Our implementation combines C language code with BLAS function calls for general matrix-matrix multiplication. The code is optimized for Intel Xeon Phi processors x200 (formerly Knights Landing) with Intel Math Kernel Library (MKL) used for BLAS call to the SGEMM function.

To test the performance of FALCON in the context of machine learning, we benchmarked it for a set of image and filter sizes corresponding to the VGG Net architecture. In this test, FALCON achieves 10% greater overall performance than convolution from DNN primitives in Intel MKL. However, for some layers, FALCON is faster than MKL by 1.5x, but for other layers slower by as much as 4x. This indicates a possibility of a hybrid implementation with fast and direct convolution for a 30% speedup. High-bandwidth memory (MCDRAM) in Intel Xeon Phi x200 product family is a significant factor in the efficiency of the fast convolution algorithm.

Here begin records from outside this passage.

/-- An evaluation accepts by the chain, which keeps F, or by the free-format search, which teaches it
(43_sync_scanner.md R254, R257, R258). -/
theorem evaluate_eq_accept_cases {s : State} {F₀ F i L : Nat}
    (he : evaluate (viewOf s) F₀ i (hdr s.win i) = { verdict := .accept L, F := F }) :
    (F = F₀ ∧ (Hdr.free (hdr s.win i) = false ∨ F ≠ 0) ∧ chain (viewOf s) F i (hdr s.win i) = .accept L) ∨
      (Hdr.free (hdr s.win i) = true ∧ FreeAccepts s i L ∧ F = L - Hdr.p (hdr s.win i)) := by
  have hcases := evaluate_accept_cases (congrArg Evaluation.verdict he)
  rw [he] at hcases
  rcases hcases with ⟨hknown, hc, rfl⟩ | ⟨hfree, _, haccept, hF⟩
  · exact .inl ⟨rfl, hknown, hc⟩
  · exact .inr ⟨hfree, haccept, hF⟩

/-- Settles O31: F moves only by a rejected free-format chain or by a free-format search that accepts. -/
theorem scanCompletesAndUpdatesFreeFormat : Obligations.ScanCompletesAndUpdatesFreeFormat := by
  intro s hold hskip
  obtain ⟨t, h⟩ := exec_completes (.scan hold) s
  refine ⟨t, h, ?_⟩
  by_cases hres : t.res = 3#4
  · obtain ⟨_, i, L, F₀, _, _, hvalid, hF₀, he, ht⟩ := execScan_res_found h hres
    refine ⟨.inl hres, ?_⟩
    rcases evaluate_eq_accept_cases he with ⟨rfl, _, _⟩ | ⟨hfree, haccept, hF⟩
    · rcases hF₀.freeFmt with hkept | hreset
      · exact .inl hkept
      · exact .inr (.inl hreset)
    · exact .inr (.inr ⟨hres, i, L, haccept, hvalid, hfree, hF, ht⟩)
  · obtain ⟨hmore, hF⟩ := execScan_res_needMore hskip h hres
    rcases hF.freeFmt with hkept | hreset
    · exact ⟨.inr hmore, .inl hkept⟩
    · exact ⟨.inr hmore, .inr (.inl hreset)⟩

/-! ### The frame's length -/

/-- The lengths depend on the parameters by the two tables only. -/
theorem frameLen_congr {cfg cfg' : Config} (hb : cfg.bitrateTable = cfg'.bitrateTable)
    (hf : cfg.freqTable = cfg'.freqTable) (H : Word) (F : Nat) : Hdr.frameLen cfg H F = Hdr.frameLen cfg' H F := by
  unfold Hdr.frameLen Hdr.bitrateKbps Hdr.freq
  rw [hb, hf]

/-- A free-format frame of known F is as long as F and its padding. -/
theorem frameLen_free_known {cfg : Config} {H : Word} {F : Nat} (hfree : Hdr.free H = true) (hF : F ≠ 0) :
    Hdr.frameLen cfg H F = F + Hdr.p H := by
  rw [Hdr.frameLen_free hfree, if_neg hF]

/-- A frame whose F is known where it is free-format is not empty under admissible parameters (10_state.md R55). -/
theorem frameLen_ne_zero {cfg : Config} {H : Word} {F : Nat} (hcfg : admissible cfg = true)
    (hvalid : Hdr.valid H = true) (hF : Hdr.free H = true → F ≠ 0) : 1 ≤ Hdr.frameLen cfg H F := by
  cases hfree : Hdr.free H with
  | false => exact Hdr.frameLen_pos hcfg hvalid hfree F
  | true =>
    have hF0 := hF hfree
    rw [frameLen_free_known hfree hF0]
    omega

/-- Under the default tables a frame is at most 2881 bytes long (42_header_decoder.md R226). -/
theorem frameLen_le_of_default {cfg : Config} {H : Word} {F : Nat} (hb : cfg.bitrateTable = defaultBitrateTable)
    (hf : cfg.freqTable = defaultFreqTable) (hvalid : Hdr.valid H = true) (hF : F ≤ 2303) :
    Hdr.frameLen cfg H F ≤ 2881 := by
  cases hfree : Hdr.free H with
  | false =>
    rw [frameLen_congr (cfg' := Config.reference) hb hf]
    exact (Hdr.frameLen_default_bounds hvalid hfree F).2
  | true =>
    have hp := Hdr.p_le_one H
    rw [Hdr.frameLen_free hfree]
    split <;> omega

/-- A length of 16 bits or fewer that is not 0 is not stored as 0. -/
theorem ofNat_16_ne_zero {L : Nat} (h0 : 1 ≤ L) (h : L < 65536) : BitVec.ofNat 16 L ≠ 0#16 := by
  rw [ne_eq, ← BitVec.toNat_inj, BitVec.toNat_ofNat, Nat.mod_eq_of_lt h]
  exact Nat.ne_of_gt h0

/-- F after an evaluation that accepts: that which it began with for a frame that is not free-format, known for one that
is (43_sync_scanner.md R257, R258, 10_state.md R44). -/
theorem evaluate_accept_F {s : State} {F₀ F i L : Nat}
    (he : evaluate (viewOf s) F₀ i (hdr s.win i) = { verdict := .accept L, F := F }) :
    (Hdr.free (hdr s.win i) = false → F = F₀) ∧ (Hdr.free (hdr s.win i) = true → F ≠ 0) := by
  have hp := Hdr.p_le_one (hdr s.win i)
  rcases evaluate_eq_accept_cases he with ⟨hF, hknown, _⟩ | ⟨hfree, ⟨h4, _⟩, hF⟩
  · exact ⟨fun _ => hF, fun hfree => hknown.resolve_left (by simp [hfree])⟩
  · exact ⟨fun hn => absurd hfree (by simp [hn]), fun _ => by omega⟩

/-- Settles O38: an accepted candidate is followed by a matching header or ends the stream, and its length is its own. -/
theorem foundFrameIsCorroborated : Obligations.FoundFrameIsCorroborated := by
  intro s t hold h hres
  obtain ⟨_, i, L, F₀, hlen, hle, hvalid, hF₀, he, ht⟩ := execScan_res_found h hres
  have haccept := evaluate_accept (congrArg Evaluation.verdict he)
  rw [he] at haccept
  obtain ⟨hL, hnext⟩ := haccept
  obtain ⟨hnotFree, hfree⟩ := evaluate_accept_F he
  have hscan : t.scan.len = BitVec.ofNat 16 L := congrArg (·.scan.len) ht
  refine ⟨i, L, hlen, hle, hvalid, hL, hnext, ht, fun hn => ?keeps, fun hf h0 => hfree hf (by simp [h0]), fun hinv => ?length⟩
  case keeps => exact (ReachedF.freeFmt (hnotFree hn ▸ hF₀)).imp_right And.left
  case length =>
    have hpos : 1 ≤ L := hL ▸ frameLen_ne_zero hinv.cfg hvalid hfree
    have hinvt : Invariant t := (execScan_keeps hinv h).1
    have hF : t.freeFmt.toNat ≤ 2303 := by
      rcases hinvt.free with h0 | ⟨_, h1⟩
      · simp [h0]
      · exact h1
    refine ⟨hpos, fun hfits => hscan ▸ ofNat_16_ne_zero hpos hfits, fun hb hf => ?_⟩
    have hmax : L ≤ 2881 := hL ▸ frameLen_le_of_default hb hf hvalid hF
    exact ⟨hmax, hscan ▸ ofNat_16_ne_zero hpos (by omega)⟩

/-- Settles O39: without finality the chain accepts on ten corroborations only. -/
theorem nonFinalFoundIsFullyCorroborated : Obligations.NonFinalFoundIsFullyCorroborated := by
  intro s t hold heof hfull h hres
  obtain ⟨_, i, L, F₀, _, _, _, _, he, ht⟩ := execScan_res_found h hres
  have hfinal : ¬ Final s i := by simp [Final, heof, hfull]
  refine ⟨i, L, ht, ?_⟩
  rcases evaluate_eq_accept_cases he with ⟨_, _, hc⟩ | ⟨hfree, haccept, hF⟩
  · rcases chain_cases s t.freeFmt.toNat i with ⟨m, hcor, hm⟩ | ⟨hend, _⟩ | hr | hout
    · have hL := chainLoop_accept hc
      rcases hm with rfl | ⟨_, _, hf, _⟩
      · exact .inl ⟨hcor, hL⟩
      · exact absurd hf hfinal
    · simp [heof] at hend
    · rw [chain_rejects hr] at hc; cases hc
    · rw [chain_runsOut hout] at hc; cases hc
  · exact .inr ⟨hfree, haccept, hF⟩

end Sys2Proof.Machine
end

section
/-! SUPPORT. SCAN hold done again (43_sync_scanner.md R261): a candidate's chain and free-format search in the window whose
bytes before the candidate are popped. -/

namespace Sys2Proof.Machine

section
variable {s t : State} {i : Nat} (hcfg : t.cfg = s.cfg) (heof : t.eof = s.eof) (hwin : t.win = s.win.drop i)

/-! ### The window from the candidate on -/

include hwin

theorem length_of_drop {j : Nat} (hj : i + j ≤ s.win.length) : i + t.win.length = s.win.length := by
  rw [hwin, List.length_drop]
  omega

theorem hdr_of_drop (j : Nat) : hdr t.win j = hdr s.win (i + j) := by
  rw [hwin, hdr_drop]

theorem hdr_front_of_drop : hdr t.win 0 = hdr s.win i := hdr_of_drop hwin 0

theorem thirdOffset_of_drop (k : Nat) : i + thirdOffset t 0 k = thirdOffset s i k := by
  simp only [thirdOffset, hdr_of_drop hwin, Nat.add_zero, Nat.zero_add, Nat.add_assoc]

include hcfg

theorem chainOffset_of_drop (F a : Nat) : i + chainOffset t F 0 a = chainOffset s F i a := by
  induction a with
  | zero => rfl
  | succ a ih => rw [chainOffset, chainOffset, hdr_of_drop hwin, hcfg, ← Nat.add_assoc, ih]

include heof

/-- A final window stays final once the bytes before the candidate are popped: at offset 0 nothing is. -/
theorem Final.of_drop (h : Final s i) : Final t 0 := by
  rcases h with he | ⟨rfl, hn⟩
  · exact .inl (heof.trans he)
  · exact .inr ⟨rfl, by rw [hwin, hcfg]; simpa using hn⟩

omit heof in
theorem Corroborated.of_drop {F m : Nat} (h : Corroborated s F i m) : Corroborated t F 0 m := by
  intro a h1 ha
  obtain ⟨hlen, hc⟩ := h a h1 ha
  rw [← chainOffset_of_drop hcfg hwin] at hlen hc
  rw [hdr_of_drop hwin, hdr_of_drop hwin]
  have := length_of_drop hwin (j := 0) (by omega)
  exact ⟨by omega, hc⟩

/-- What the chain accepted, it accepts in the window from the candidate on. -/
theorem chain_accept_of_drop {F L : Nat} (hi : i + 4 ≤ s.win.length)
    (h : chain (viewOf s) F i (hdr s.win i) = .accept L) : chain (viewOf t) F 0 (hdr t.win 0) = .accept L := by
  have hlen := length_of_drop hwin hi
  have hL : Hdr.frameLen t.cfg (hdr t.win 0) F = L := by
    rw [hcfg, hdr_of_drop hwin]
    exact (chainLoop_accept h).symm
  rcases chain_cases s F i with ⟨m, hcor, hm⟩ | ⟨he, hend⟩ | hr | hout
  · rw [← hL]
    refine chain_corroborated (hcor.of_drop hcfg hwin) (hm.imp_right ?_)
    rintro ⟨h1, h2, hf, hout⟩
    rw [← chainOffset_of_drop hcfg hwin] at hout
    exact ⟨h1, h2, hf.of_drop hcfg heof hwin, by omega⟩
  · have hLs : Hdr.frameLen s.cfg (hdr s.win i) F = L := (chainLoop_accept h).symm
    rw [← hL]
    exact chain_lone (heof.trans he) (by omega)
  · rw [chain_rejects hr] at h; cases h
  · rw [chain_runsOut hout] at h; cases h

theorem FreePassesOver.of_drop {k : Nat} (h : FreePassesOver s i k) : FreePassesOver t 0 k := by
  obtain ⟨hk, hpass⟩ := h
  have hlen := length_of_drop hwin (j := k) (by omega)
  rw [← thirdOffset_of_drop hwin] at hpass
  simp only [FreePassesOver, hdr_of_drop hwin, Nat.zero_add, Nat.add_zero]
  refine ⟨by omega, hpass.imp_right (Or.imp ?_ ?_)⟩
  · exact fun ⟨hin, hc⟩ => ⟨by omega, hc⟩
  · exact fun ⟨hout, hf⟩ => ⟨by omega, hf.of_drop hcfg heof hwin⟩

/-- What the free-format search accepted, it accepts in the window from the candidate on. -/
theorem FreeAccepts.of_drop {k : Nat} (h : FreeAccepts s i k) : FreeAccepts t 0 k := by
  obtain ⟨h4, hk, hpass, h2, hin, h3⟩ := h
  have hle : i + k ≤ thirdOffset s i k := by simp only [thirdOffset]; omega
  have hlen := length_of_drop hwin (j := k) (by omega)
  rw [← thirdOffset_of_drop hwin] at hin h3
  simp only [FreeAccepts, hdr_of_drop hwin, Nat.zero_add, Nat.add_zero]
  exact ⟨h4, hk, fun k' a b => (hpass k' a b).of_drop hcfg heof hwin, h2, by omega, h3⟩

end

/-! ### SCAN hold, twice -/

/-- What HOLD leaves at the window's front is its first candidate. -/
theorem firstCandidate_front {t : State} (hskip : t.id3.skipRemain = 0#28) (hlen : 4 ≤ t.win.length)
    (hvalid : Hdr.valid (hdr t.win 0) = true) : FirstCandidate t 0 (hdr t.win 0) :=
  ⟨hskip, fun j hj => absurd hj (Nat.not_lt_zero j), by omega, rfl, hvalid⟩

/-- An accepted frame has known length under the F committed (43_sync_scanner.md R254, R257). -/
theorem knownLength_committed {s t : State} {i L F₀ : Nat}
    (he : evaluate (viewOf s) F₀ i (hdr s.win i) = { verdict := .accept L, F := t.freeFmt.toNat }) :
    KnownLength t (hdr s.win i) := by
  obtain ⟨_, hF⟩ := evaluate_accept_F he
  cases hfree : Hdr.free (hdr s.win i) with
  | false => exact .inl hfree
  | true => exact .inr fun h0 => hF hfree (by simp [h0])

/-- An accepted candidate is accepted at the window's front under the F committed, unless its chain runs out there: by the
chain again, or by the free-format search where the chain rejects the F just learned (43_sync_scanner.md R254, R261). -/
theorem evaluate_front {s t : State} {i L F₀ : Nat} (hcfg : t.cfg = s.cfg) (heof : t.eof = s.eof)
    (hwin : t.win = s.win.drop i) (hi : i + 4 ≤ s.win.length)
    (he : evaluate (viewOf s) F₀ i (hdr s.win i) = { verdict := .accept L, F := t.freeFmt.toNat })
    (hout : ¬ ChainRunsOut t t.freeFmt.toNat 0) :
    evaluate (viewOf t) t.freeFmt.toNat 0 (hdr t.win 0) = { verdict := .accept L, F := t.freeFmt.toNat } := by
  have hknown := knownLength_committed he
  rw [← hdr_front_of_drop hwin] at hknown
  rcases evaluate_eq_accept_cases he with ⟨_, _, hc⟩ | ⟨hfree, haccept, hF⟩
  · exact hknown.evaluate_eq (chain_accept_of_drop hcfg heof hwin hi hc) nofun
  · rw [← hdr_front_of_drop hwin] at hfree hF
    cases hc : chain (viewOf t) t.freeFmt.toNat 0 (hdr t.win 0) with
    | accept L' =>
      obtain ⟨h4, _⟩ := haccept
      have hp := Hdr.p_le_one (hdr t.win 0)
      have hL : L' = t.freeFmt.toNat + Hdr.p (hdr t.win 0) :=
        (chainLoop_accept hc).trans (frameLen_free_known hfree (by omega))
      rw [hknown.evaluate_eq hc nofun, show L' = L by omega]
    | reject =>
      have hsearch : SearchesFree t 0 (hdr t.win 0) := ⟨hfree, .inr (chain_eq_reject.1 hc)⟩
      rw [hsearch.evaluate_eq, freeSearch_accepts (haccept.of_drop hcfg heof hwin), hF]
    | needMore => exact absurd (chain_eq_needMore.1 hc) hout

/-- Only a free-format frame is accepted with a chain that runs out under the F committed (43_sync_scanner.md R257). -/
theorem free_of_chainRunsOut {s t : State} {i L F₀ : Nat} (hcfg : t.cfg = s.cfg) (heof : t.eof = s.eof)
    (hwin : t.win = s.win.drop i) (hi : i + 4 ≤ s.win.length)
    (he : evaluate (viewOf s) F₀ i (hdr s.win i) = { verdict := .accept L, F := t.freeFmt.toNat })
    (hout : ChainRunsOut t t.freeFmt.toNat 0) : Hdr.free (hdr s.win i) = true := by
  rcases evaluate_eq_accept_cases he with ⟨_, _, hc⟩ | ⟨hfree, _, _⟩
  · have haccept := chain_accept_of_drop hcfg heof hwin hi hc
    rw [chain_runsOut hout] at haccept
    cases haccept
  · exact hfree

/-- Found again at the front, a held frame's results stay but for its offset, the count and the pop. -/
theorem foundState_again {s t : State} {i L : Nat} {H : Word} {F : BitVec 16} (ht : t = foundState s true i H L F) :
    foundState t true 0 H L F =
      { t with scan := { t.scan with off := 0#24 }, foundCount := t.foundCount + 1#32, popCount := 0#24 } := by
  subst ht
  simp [foundState]

/-- Settles O40: the held frame is the second SCAN's first candidate. -/
theorem holdFindsSameFrameAgain : Obligations.HoldFindsSameFrameAgain := by
  intro s t h hres
  obtain ⟨hskip, i, L, F₀, hi, _, hvalid, _, he, ht⟩ := execScan_res_found h hres
  have hcfg : t.cfg = s.cfg := (congrArg State.cfg ht :)
  have heof : t.eof = s.eof := (congrArg State.eof ht :)
  have hwin : t.win = s.win.drop i := (congrArg State.win ht :)
  have hbusy : t.busy = false := (congrArg State.busy ht :)
  have hH : hdr t.win 0 = hdr s.win i := hdr_front_of_drop hwin
  have hraw : t.dec.raw = hdr s.win i := (congrArg (·.dec.raw) ht).trans (Hdr.loadDecode_raw _ _ _)
  have hlen := length_of_drop hwin hi
  have hfirst : FirstCandidate t 0 (hdr t.win 0) :=
    firstCandidate_front ((congrArg (·.id3.skipRemain) ht).trans hskip) (by omega) (hH ▸ hvalid)
  refine ⟨hH.trans hraw.symm, fun hout => ?again, fun hout => ⟨?free, ?needMore⟩⟩
  case again =>
    have hscan := execScan_accepts (hold := true) hfirst (evaluate_front hcfg heof hwin hi he hout)
    rw [BitVec.ofNat_toNat, BitVec.setWidth_eq, hH, foundState_again ht] at hscan
    exact hscan
  case free => exact hraw ▸ free_of_chainRunsOut hcfg heof hwin hi he hout
  case needMore =>
    have hknown : KnownLength t (hdr t.win 0) := hH ▸ knownLength_committed he
    have hscan := execScan_needs (hold := true) hfirst (hknown.evaluate_eq (chain_runsOut hout) nofun)
    refine hscan.trans ?_
    simp [hbusy]

end Sys2Proof.Machine
end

Printable PDF:  Colfax-Winograd-Summary.pdf (295 KB) — this file is available only to registered users. Register or Log In.
Code: github.com/ColfaxResearch/FALCON

Table of Contents

Why are some sections grayed out? You are viewing an abridged version of this publication.
To view the full version and download a printable PDF, please register or log in.

falcon-front-horiz

Section 1. Convolution in Machine Learning

Applications of deep neural networks (DNNs) to machine learning are diverse and promptly emerging, reaching the fields of assistive technologies, commerce, fundamental sciences, medical imaging and security (see, e.g., this article). DNNs thrive with abundant data. As a consequence, training DNNs often requires expensive development time and powerful computing resources. Therefore, even small improvements in the efficiency of the fundamental building blocks of DNNs can benefit the field of machine learning.

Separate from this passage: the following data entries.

-- ==== Sys2Proof/Decode.lean ====
section
/-! DEFINITION. The operation word format (30_encoding.md R70, R71), the opcode map as data (R72), the total decoder (R73, R74)
and the encoder. -/

namespace Sys2Proof

/-- `opc = w[15:12]` (R70). -/
def opcField (w : Word) : BitVec 4 := w.extractLsb' 12 4

/-- `z = w[11:8]`, reserved (R70). -/
def zField (w : Word) : BitVec 4 := w.extractLsb' 8 4

/-- `data = w[7:0]`: FEED's operand, "an unsigned byte with no extension, scaling or shift" (R71). -/
def dataField (w : Word) : Byte := w.extractLsb' 0 8

/-- What a word decodes to (R73): an operation, or `RESERVED(w)`. -/
inductive Decoded where
  | op (i : Instr)
  | reserved (w : Word)
deriving DecidableEq, Repr

/-- The decode function, total on all 65536 words (R73). -/
def decode (w : Word) : Decoded :=
  if w = 0x0000#16 then .op .nop
  else if w &&& 0xFF00#16 = 0x1000#16 then .op (.feed (dataField w))
  else if w = 0x2000#16 then .op .take
  else if w = 0x3000#16 then .op .reset
  else if w = 0x4000#16 then .op .status
  else .reserved w

/-- The word of an operation (R72): FEED is `0x1000 | b`. -/
def encode : Instr → Word
  | .nop => 0x0000#16
  | .feed b => 0x1000#16 ||| b.setWidth 16
  | .take => 0x2000#16
  | .reset => 0x3000#16
  | .status => 0x4000#16

/-- One row of the opcode map (R72): a word `w` is the row's when `(w & mask) = match`. -/
structure OpcodeRow where
  mnemonic : String
  pattern : Word
  mask : Word
deriving DecidableEq, Repr

/-- The opcode map of R72. -/
def opcodeTable : List OpcodeRow :=
  [ { mnemonic := "NOP", pattern := 0x0000#16, mask := 0xFFFF#16 },
    { mnemonic := "FEED", pattern := 0x1000#16, mask := 0xFF00#16 },
    { mnemonic := "TAKE", pattern := 0x2000#16, mask := 0xFFFF#16 },
    { mnemonic := "RESET", pattern := 0x3000#16, mask := 0xFFFF#16 },
    { mnemonic := "STATUS", pattern := 0x4000#16, mask := 0xFFFF#16 } ]

/-- `(w & mask) = match` (R72). -/
def OpcodeRow.covers (r : OpcodeRow) (w : Word) : Bool := decide (w &&& r.mask = r.pattern)

/-- The mnemonic of an operation (R72, R76). -/
def Instr.mnemonic : Instr → String
  | .nop => "NOP"
  | .feed _ => "FEED"
  | .take => "TAKE"
  | .reset => "RESET"
  | .status => "STATUS"

/-- The operation word that the low `nbits` bits of `w` make, the bits above them 0 (notes/assumptions/21.md). -/
def wordOfTable (nbits w : Nat) : Word := BitVec.ofNat 16 (w % 2 ^ nbits)

/-- What the decoder reads from an instruction of the opcode table given as a number: none where it is longer than one word
or reserved. -/
def decodeTableWord (nbits w : Nat) : Option Instr :=
  if nbits ≤ 16 then
    match decode (wordOfTable nbits w) with
    | .op i => some i
    | .reserved _ => none
  else none

end Sys2Proof
end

In image analysis with DNNs, one building block has gained particular importance in recent years: the operation of convolution of images with a filter. This operation is used in convolutional DNNs (ConvNets), which rely on the mathematical operation of convolution for position-independent object identification in images (see this article).

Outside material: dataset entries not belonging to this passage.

-- ==== Sys2Proof/Machine/Control.lean ====
section
/-! DEFINITION. The control family (41_control.md): RESET, STATUS and NOP, enabled in every state (R130). -/

namespace Sys2Proof.Machine

/-- RESET (41_control.md R131). -/
def execReset (s : State) : Host.Outcome State Fault Refusal := .next (resetOp s)

/-- STATUS (41_control.md R132). The fault is the treatment 93_implementation_defined.md gives a word that R28 never produces
(notes/assumptions/10.md); no state reaches it. -/
def execStatus (s : State) : Host.Outcome State Fault Refusal :=
  if statusLegal (statusWord s) then .next (statusOp s) else .fault (.statusOutsideInvariant (statusWord s))

/-- NOP (41_control.md R133). -/
def execNop (s : State) : Host.Outcome State Fault Refusal := .next (nopOp s)

end Sys2Proof.Machine
end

Numerically, convolution may be performed directly. This method is expensive in terms of computational complexity. For an image of size H \times W and filter of size R \times S, direct convolution requires O(HWRS) operations. However, arithmetic operations in direct convolution can easily be collapsed to form the general matrix-matrix multiplication (GEMM) pattern (see this article). This simplifies the design of convolution functions because the complexity of memory and cache traffic management is delegated to the implementation of GEMM. Efficient GEMM code exists in Basic Linear Algebra Subroutine (BLAS) libraries for nearly every computer architecture. In the case of Intel architecture, Intel Math Kernel Library (MKL) has highly efficient implementation of GEMM and of direct convolution expressed with matrix-matrix multiplication.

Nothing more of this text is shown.